We can see that by default the environment is wrapped in a `TimeLimit` wrapper since we have a fix horizon of 300 steps. This can be easily changed by passing `max_episode_steps` to the make_humenv function

In [3]:
env, mp_info = make_humenv(max_episode_steps=1000)
print(f"time step: {env.spec.max_episode_steps}")
env.close()

time step: 1000


You can also create parallel environments and we use the standard `gymnasium` wrappers.

In [4]:
for mode in ["sync", "async"]:
    print(mode)
    env, mp_info = make_humenv(num_envs=4, vectorization_mode="async") # multiprocess
    print(f"environment: {env}")
    print(f"manager: {mp_info}")
    env.close()
    if mp_info is not None:
        mp_info["manager"].shutdown()
    print()

sync
environment: AsyncVectorEnv(num_envs=4)
manager: None

async
environment: AsyncVectorEnv(num_envs=4)
manager: None



**Environment creation options.** 

Let's take a look on the options available during HumEnv creation:
* `num_envs` - the number of requested environments
* `motions` - list of motion file names used to sample initiali positions if MoCap is used
* `motion_base_path` - where to look for motion files
* `wrappers` - a sequence of Gymansium wrappers to be applied for created env(s)
* `env_kwargs` - are passed to the HumEnv constructor, which in turns accepts:
* `task` -  reward function object or string that can instantiate such object.
* `xml` - the xml definition of the robot to be used, default to the tuned HumEnv robot
* `state_init` - the way random seed is generated
* `seed` - random seed
* `fall_prob` - the probability of fall initialization in a mixed initalization mode

    As well as rendering options passed to MuJoCo

# Observation and Rollouts

The observation in HumEnv is a dictionary containing the proprioceptive state.

In [5]:
env, _ = make_humenv()
print("Observation space")
for k,v in env.observation_space.items():
    print(f"{k}: {v}")
print(f"Action space: {env.action_space}")

Observation space
proprio: Box(-inf, inf, (358,), float64)
Action space: Box(-1.0, 1.0, (69,), float64)


Let's now interact with the environment

In [7]:
env.reset()
frames = [env.render()]
for i in range(60):
    env.step(env.action_space.sample())
    frames.append(env.render())
media.show_video(frames, fps=30)

0
This browser does not support the video tag.

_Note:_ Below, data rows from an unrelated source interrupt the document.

-- ==== Sys2Proof/Laws/Reads.lean ====
section
/-! SUPPORT. What the shared operations leave of every block, and what a table reads behind an operation that does not touch it. -/

namespace Sys2Proof.Machine

open Sys2Proof

variable (s : State)


/-! ### State.evtWrite: the blocks it leaves alone -/

@[simp] theorem State.evtWrite_boot (r : EvtRecord) : (s.evtWrite r).boot = s.boot :=
  State.evtWrite_frame .boot (by decide)
@[simp] theorem State.evtWrite_nv (r : EvtRecord) : (s.evtWrite r).nv = s.nv :=
  State.evtWrite_frame .nv (by decide)
@[simp] theorem State.evtWrite_part (r : EvtRecord) : (s.evtWrite r).part = s.part :=
  State.evtWrite_frame .part (by decide)
@[simp] theorem State.evtWrite_stage (r : EvtRecord) : (s.evtWrite r).stage = s.stage :=
  State.evtWrite_frame .stage (by decide)
@[simp] theorem State.evtWrite_tb (r : EvtRecord) : (s.evtWrite r).tb = s.tb :=
  State.evtWrite_frame .tb (by decide)
@[simp] theorem State.evtWrite_cap (r : EvtRecord) : (s.evtWrite r).cap = s.cap :=
  State.evtWrite_frame .cap (by decide)
@[simp] theorem State.evtWrite_pwr (r : EvtRecord) : (s.evtWrite r).pwr = s.pwr :=
  State.evtWrite_frame .pwr (by decide)
@[simp] theorem State.evtWrite_mem (r : EvtRecord) : (s.evtWrite r).mem = s.mem :=
  State.evtWrite_frame .mem (by decide)
@[simp] theorem State.evtWrite_dram (r : EvtRecord) : (s.evtWrite r).dram = s.dram :=
  State.evtWrite_frame .dram (by decide)
@[simp] theorem State.evtWrite_rmk (r : EvtRecord) : (s.evtWrite r).rmk = s.rmk :=
  State.evtWrite_frame .rmk (by decide)
@[simp] theorem State.evtWrite_sessions (r : EvtRecord) : (s.evtWrite r).sessions = s.sessions :=
  State.evtWrite_frame .sessions (by decide)
@[simp] theorem State.evtWrite_models (r : EvtRecord) : (s.evtWrite r).models = s.models :=
  State.evtWrite_frame .models (by decide)
@[simp] theorem State.evtWrite_nextHandle (r : EvtRecord) : (s.evtWrite r).nextHandle = s.nextHandle :=
  State.evtWrite_frame .nextHandle (by decide)
@[simp] theorem State.evtWrite_streams (r : EvtRecord) : (s.evtWrite r).streams = s.streams :=
  State.evtWrite_frame .streams (by decide)
@[simp] theorem State.evtWrite_jobs (r : EvtRecord) : (s.evtWrite r).jobs = s.jobs :=
  State.evtWrite_frame .jobs (by decide)
@[simp] theorem State.evtWrite_hatch (r : EvtRecord) : (s.evtWrite r).hatch = s.hatch :=
  State.evtWrite_frame .hatch (by decide)
@[simp] theorem State.evtWrite_burin (r : EvtRecord) : (s.evtWrite r).burin = s.burin :=
  State.evtWrite_frame .burin (by decide)
@[simp] theorem State.evtWrite_lines (r : EvtRecord) : (s.evtWrite r).lines = s.lines :=
  State.evtWrite_frame .lines (by decide)
@[simp] theorem State.evtWrite_ihx (r : EvtRecord) : (s.evtWrite r).ihx = s.ihx :=
  State.evtWrite_frame .ihx (by decide)
@[simp] theorem State.evtWrite_proof (r : EvtRecord) : (s.evtWrite r).proof = s.proof :=
  State.evtWrite_frame .proof (by decide)
@[simp] theorem State.evtWrite_mbx (r : EvtRecord) : (s.evtWrite r).mbx = s.mbx :=
  State.evtWrite_frame .mbx (by decide)
@[simp] theorem State.evtWrite_alm (r : EvtRecord) : (s.evtWrite r).alm = s.alm :=
  State.evtWrite_frame .alm (by decide)
@[simp] theorem State.evtWrite_fault (r : EvtRecord) : (s.evtWrite r).fault = s.fault :=
  State.evtWrite_frame .fault (by decide)
@[simp] theorem State.evtWrite_acct (r : EvtRecord) : (s.evtWrite r).acct = s.acct :=
  State.evtWrite_frame .acct (by decide)
@[simp] theorem State.evtWrite_rebind (r : EvtRecord) : (s.evtWrite r).rebind = s.rebind :=
  State.evtWrite_frame .rebind (by decide)
@[simp] theorem State.evtWrite_tallies (r : EvtRecord) : (s.evtWrite r).tallies = s.tallies :=
  State.evtWrite_frame .tallies (by decide)
@[simp] theorem State.evtWrite_mseqOut (r : EvtRecord) : (s.evtWrite r).mseqOut = s.mseqOut :=
  State.evtWrite_frame .mseqOut (by decide)
@[simp] theorem State.evtWrite_almSent (r : EvtRecord) : (s.evtWrite r).almSent = s.almSent :=
  State.evtWrite_frame .almSent (by decide)
@[simp] theorem State.evtWrite_free (r : EvtRecord) : (s.evtWrite r).free = s.free :=
  State.evtWrite_frame .free (by decide)
@[simp] theorem State.evtWrite_pending (r : EvtRecord) : (s.evtWrite r).pending = s.pending :=
  State.evtWrite_frame .pending (by decide)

*Why did we set `fps=30`?*

The control frequency of `HumEnv` is 30Hz. But the integration timestep is smaller.

In [8]:
print(f"dt={env.unwrapped.model.opt.timestep}")
print(f"action_repeat={env.unwrapped.action_repeat}")
print(f"control frequency: {env.unwrapped.model.opt.timestep * env.unwrapped.action_repeat}")

dt=0.0022222222222222222
action_repeat=15
control frequency: 0.03333333333333333


We can combine our environment with existing gymnasium wrappers. A useful transformer is the recently introduced [`NumpyToTorch`](https://gymnasium.farama.org/api/wrappers/misc_wrappers/#gymnasium.wrappers.NumpyToTorch).

In [9]:
env, _ = make_humenv(
    num_envs=1,
    wrappers=[
        FlattenObservation,
        lambda env: TransformObservation(env, lambda obs: obs.reshape(1, -1), None),
    ],
    seed=1,
)
obs, info = env.reset()
print(f"observation: {type(obs)}, {obs.shape}")
env.close()

observation: <class 'numpy.ndarray'>, (1, 358)


## Physics information and reset

The *physics* state of the Mujoco HumEnv simulator is given by
* Position: qpos
* Velocity: qvel

The state is entirely encapsulated in the `mjData` struct that can be accessed from `env.data`. We expose this information through the `info` dictionary in `reset` and `step`.

In [10]:
env, _ = make_humenv()
_, info = env.reset()
for k, v in info.items():
    print(f"{k}: {v.shape} -> {v[:11]}")
print((info["qpos"] == env.unwrapped.data.qpos).all())
print((info["qvel"] == env.unwrapped.data.qvel).all())

print('-'*10)
_, _, _, _, info = env.step(env.action_space.sample())
for k, v in info.items():
    print(f"{k}: {v.shape} -> {v[:11]}")

qpos: (76,) -> [0.         0.         0.94       0.70710678 0.70710678 0.
 0.         0.         0.         0.         0.        ]
qvel: (75,) -> [0. 0. 0. 0. 0. 0. 0. 0. 0. 0. 0.]
True
True
----------
qpos: (76,) -> [-0.00981447  0.02123611  0.9301505   0.67624957  0.73495411 -0.01787618
 -0.04700445 -0.45475238  0.17156502  0.19298649  0.7948005 ]
qvel: (75,) -> [ -0.35790719   0.6409678   -0.50779128   0.81515442  -5.74455706
  -0.48867416 -11.82455898   4.20428937   7.66886461  24.78991097
   0.61636526]


These variables are important for resetting HumEnv in a particular situation and computing the reward. So it is important to keep track of these variables. We will see about the reward later on. Let's start with resetting the environment.

In [11]:
env.reset()
frame_0 = env.render()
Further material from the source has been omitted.